WHAT TO PRODUCE>
An exact reprint of all the records is the expected answer.

PROVIDED DATA section start

-- ==== Sys2Proof/Machine/State.lean ====
section
/-! DEFINITION. The state of one SBW instance as plain data, what passes between the host and the block, the reasons a step
can stop (there is none but an instruction without a meaning), and the state right after RESET (10_state.md). -/

namespace Sys2Proof.Machine

/-- A memory: pairs of an address and the byte it holds, addresses strictly rising (`Memory.wf`). An unlisted address holds
no byte (20_memory.md R69; assumption log 5). -/
abbrev Memory := List Host.Cell

/-- The status codes of a response (60_exceptions.md R221; the numbers are `Status.code`). -/
inductive Status where
  | ok
  | errIllegal
  | errState
  | errWidth
  | errValue
  | errRange
  | errFull
deriving DecidableEq, Repr

/-- The response to a command (30_encoding.md R97). -/
structure Response where
  status : Status
  trunc  : Bool
  result : Word
deriving DecidableEq, Repr

/-- What a host can do to the block, exactly (30_encoding.md R104). -/
inductive Interaction where
  | command (c : Command)
  | readByte (i : Nat)
  | readStatus
  | readOutLen
  | reset
deriving DecidableEq, Repr

/-- What the host gets back (30_encoding.md R104); RESET gives nothing back (70_reset_and_hazards.md R250). -/
inductive Reply where
  | response (r : Response)
  | byte (rdOk : Bool) (rdData : Byte)
  | statusWord (w : BitVec 16)
  | outLen (n : Nat)
deriving DecidableEq, Repr

/-- The state: the parameters of the instance, the architectural state of 10_state.md R30, and the model's own record of what
the host will still issue and what it has got back. -/
structure State where
  /-- W and BUF_CAP (00_scope.md R6, R7); no step changes them. -/
  params : Params
  /-- OUT, the output buffer (10_state.md R34, R43). -/
  out : Memory
  /-- OUT_LEN, the number of sealed bytes (10_state.md R35). -/
  outLen : Nat
  /-- PB, the pending byte (10_state.md R36, R37). -/
  pb : Byte
  /-- PCNT, the number of bits placed in PB (10_state.md R38). -/
  pcnt : BitVec 3
  /-- FIN, the lifecycle mode: false OPEN, true FINALIZED (10_state.md R39, 60_exceptions.md R234). -/
  fin : Bool
  /-- The MODEL's own: the interactions the host has still to issue, the next one first (assumption log 2). -/
  pending : List Interaction
  /-- The MODEL's own: what the host has got back, oldest first (assumption log 3). -/
  replies : List Reply
deriving DecidableEq, Repr

/-- The reasons the machine stops with a fault: none. "No behaviour in this spec is `stuck`. Every command word, in every
state, leads to a defined response and a defined next state" (93_implementation_defined.md). The spec's errors are responses
of a next state (60_exceptions.md R220; assumption log 14). -/
inductive Fault
deriving DecidableEq, Repr

/-- The reasons a step has no meaning. -/
inductive Refusal where
  /-- Raised by `exec` alone, for an instruction that has no meaning yet; safe. No arm raises it now. -/
  | notModelled (mnemonic : String)
deriving DecidableEq, Repr

/-- The state right after RESET of an instance with the given parameters, whose host is about to issue the given interactions
(10_state.md R45, 70_reset_and_hazards.md R250, R261). -/
def State.afterReset (p : Params) (pending : List Interaction) : State :=
  { params := p, out := [], outLen := 0, pb := 0, pcnt := 0, fin := false, pending := pending, replies := [] }

/-- The state right after RESET: the values of 10_state.md R45, the default parameters, nothing issued yet. -/
def State.reset : State := State.afterReset Params.standard []

end Sys2Proof.Machine
end

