-- ==== Sys2Proof/Machine/Accumulator.lean ====
section
/-! DEFINITION. The commands of the Bit Accumulator: WBIT, ABYTE, WUNS and FIN (40_accumulator.md R124 to R130). -/

namespace Sys2Proof.Machine

/-- WBIT, `writeBit(b)` (40_accumulator.md R124). -/
def execWbit (data : Word) (s : State) : Host.Outcome State Fault Refusal :=
  let x := zextW s.params.w data
  if s.fin then .next (raise .errState s)
  else if 1 < x then .next (raise .errValue s)
  else if !capOk (sealCount 1 s) s then .next (raise .errFull s)
  else .next (respond false 0 (putBits x 1 s))

/-- ABYTE, `appendByte(v)`: sealed directly at an aligned cursor, placed bit by bit elsewhere (40_accumulator.md R125,
R126). -/
def execAbyte (data : Word) (s : State) : Host.Outcome State Fault Refusal :=
  let x := zextW s.params.w data
  if s.fin then .next (raise .errState s)
  else if 255 < x then .next (raise .errValue s)
  else if !capOk 1 s then .next (raise .errFull s)
  else if s.pcnt = 0 then .next (respond false 0 (sealByte (BitVec.ofNat 8 x) s))
  else .next (respond false 0 (putBits x 8 s))

/-- WUNS, `writeUnsigned(value, bitsCount)`: the value is truncated to b bits without an error (40_accumulator.md R127). -/
def execWuns (b : BitVec 7) (data : Word) (s : State) : Host.Outcome State Fault Refusal :=
  let n := bitsCount b
  let value := zextW s.params.w data
  let p := value % 2 ^ n
  if s.fin then .next (raise .errState s)
  else if tooWide b s then .next (raise .errWidth s)
  else if !capOk (sealCount n s) s then .next (raise .errFull s)
  else .next (respond (truncUnsigned value n) p (putBits p n s))

/-- Seal the pending byte if it holds a bit, and close the writer: the effect of the first FIN (40_accumulator.md R129). -/
def finalize (s : State) : State :=
  if s.pcnt = 0 then { s with fin := true }
  else { sealByte s.pb s with pb := 0, pcnt := 0, fin := true }

/-- FIN, `finalize()`; repeated, it changes nothing and answers OUT_LEN again (40_accumulator.md R129, R130). -/
def execFin (s : State) : Host.Outcome State Fault Refusal :=
  if s.fin then .next (respond false s.outLen s)
  else if !capOk (if s.pcnt = 0 then 0 else 1) s then .next (raise .errFull s)
  else .next (respond false (finalize s).outLen (finalize s))

end Sys2Proof.Machine
end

PROVIDED DATA section end

COMPLETED EXERCISE>
-- ==== Sys2Proof/Machine/State.lean ====
section
/-! DEFINITION. The state of one SBW instance as plain data, what passes between the host and the block, the reasons a step
can stop (there is none but an instruction without a meaning), and the state right after RESET (10_state.md). -/

namespace Sys2Proof.Machine

/-- A memory: pairs of an address and the byte it holds, addresses strictly rising (`Memory.wf`). An unlisted address holds
no byte (20_memory.md R69; assumption log 5). -/
abbrev Memory := List Host.Cell

/-- The status codes of a response (60_exceptions.md R221; the numbers are `Status.code`). -/
inductive Status where
  | ok
  | errIllegal
  | errState
  | errWidth
  | errValue
  | errRange
  | errFull
deriving DecidableEq, Repr

/-- The response to a command (30_encoding.md R97). -/
structure Response where
  status : Status
  trunc  : Bool
  result : Word
deriving DecidableEq, Repr

/-- What a host can do to the block, exactly (30_encoding.md R104). -/
inductive Interaction where
  | command (c : Command)
  | readByte (i : Nat)
  | readStatus
  | readOutLen
  | reset
deriving DecidableEq, Repr

/-- What the host gets back (30_encoding.md R104); RESET gives nothing back (70_reset_and_hazards.md R250). -/
inductive Reply where
  | response (r : Response)
  | byte (rdOk : Bool) (rdData : Byte)
  | statusWord (w : BitVec 16)
  | outLen (n : Nat)
deriving DecidableEq, Repr

/-- The state: the parameters of the instance, the architectural state of 10_state.md R30, and the model's own record of what
the host will still issue and what it has got back. -/
structure State where
  /-- W and BUF_CAP (00_scope.md R6, R7); no step changes them. -/
  params : Params
  /-- OUT, the output buffer (10_state.md R34, R43). -/
  out : Memory
  /-- OUT_LEN, the number of sealed bytes (10_state.md R35). -/
  outLen : Nat
  /-- PB, the pending byte (10_state.md R36, R37). -/
  pb : Byte
  /-- PCNT, the number of bits placed in PB (10_state.md R38). -/
  pcnt : BitVec 3
  /-- FIN, the lifecycle mode: false OPEN, true FINALIZED (10_state.md R39, 60_exceptions.md R234). -/
  fin : Bool
  /-- The MODEL's own: the interactions the host has still to issue, the next one first (assumption log 2). -/
  pending : List Interaction
  /-- The MODEL's own: what the host has got back, oldest first (assumption log 3). -/
  replies : List Reply
deriving DecidableEq, Repr

/-- The reasons the machine stops with a fault: none. "No behaviour in this spec is `stuck`. Every command word, in every
state, leads to a defined response and a defined next state" (93_implementation_defined.md). The spec's errors are responses
of a next state (60_exceptions.md R220; assumption log 14). -/
inductive Fault
deriving DecidableEq, Repr

/-- The reasons a step has no meaning. -/
inductive Refusal where
  /-- Raised by `exec` alone, for an instruction that has no meaning yet; safe. No arm raises it now. -/
  | notModelled (mnemonic : String)
deriving DecidableEq, Repr

/-- The state right after RESET of an instance with the given parameters, whose host is about to issue the given interactions
(10_state.md R45, 70_reset_and_hazards.md R250, R261). -/
def State.afterReset (p : Params) (pending : List Interaction) : State :=
  { params := p, out := [], outLen := 0, pb := 0, pcnt := 0, fin := false, pending := pending, replies := [] }

/-- The state right after RESET: the values of 10_state.md R45, the default parameters, nothing issued yet. -/
def State.reset : State := State.afterReset Params.standard []

end Sys2Proof.Machine
end

-- ==== Sys2Proof/Machine/Accumulator.lean ====
section
/-! DEFINITION. The commands of the Bit Accumulator: WBIT, ABYTE, WUNS and FIN (40_accumulator.md R124 to R130). -/

namespace Sys2Proof.Machine

/-- WBIT, `writeBit(b)` (40_accumulator.md R124). -/
def execWbit (data : Word) (s : State) : Host.Outcome State Fault Refusal :=
  let x := zextW s.params.w data
  if s.fin then .next (raise .errState s)
  else if 1 < x then .next (raise .errValue s)
  else if !capOk (sealCount 1 s) s then .next (raise .errFull s)
  else .next (respond false 0 (putBits x 1 s))

/-- ABYTE, `appendByte(v)`: sealed directly at an aligned cursor, placed bit by bit elsewhere (40_accumulator.md R125,
R126). -/
def execAbyte (data : Word) (s : State) : Host.Outcome State Fault Refusal :=
  let x := zextW s.params.w data
  if s.fin then .next (raise .errState s)
  else if 255 < x then .next (raise .errValue s)
  else if !capOk 1 s then .next (raise .errFull s)
  else if s.pcnt = 0 then .next (respond false 0 (sealByte (BitVec.ofNat 8 x) s))
  else .next (respond false 0 (putBits x 8 s))

/-- WUNS, `writeUnsigned(value, bitsCount)`: the value is truncated to b bits without an error (40_accumulator.md R127). -/
def execWuns (b : BitVec 7) (data : Word) (s : State) : Host.Outcome State Fault Refusal :=
  let n := bitsCount b
  let value := zextW s.params.w data
  let p := value % 2 ^ n
  if s.fin then .next (raise .errState s)
  else if tooWide b s then .next (raise .errWidth s)
  else if !capOk (sealCount n s) s then .next (raise .errFull s)
  else .next (respond (truncUnsigned value n) p (putBits p n s))

/-- Seal the pending byte if it holds a bit, and close the writer: the effect of the first FIN (40_accumulator.md R129). -/
def finalize (s : State) : State :=
  if s.pcnt = 0 then { s with fin := true }
  else { sealByte s.pb s with pb := 0, pcnt := 0, fin := true }

/-- FIN, `finalize()`; repeated, it changes nothing and answers OUT_LEN again (40_accumulator.md R129, R130). -/
def execFin (s : State) : Host.Outcome State Fault Refusal :=
  if s.fin then .next (respond false s.outLen s)
  else if !capOk (if s.pcnt = 0 then 0 else 1) s then .next (raise .errFull s)
  else .next (respond false (finalize s).outLen (finalize s))

end Sys2Proof.Machine
end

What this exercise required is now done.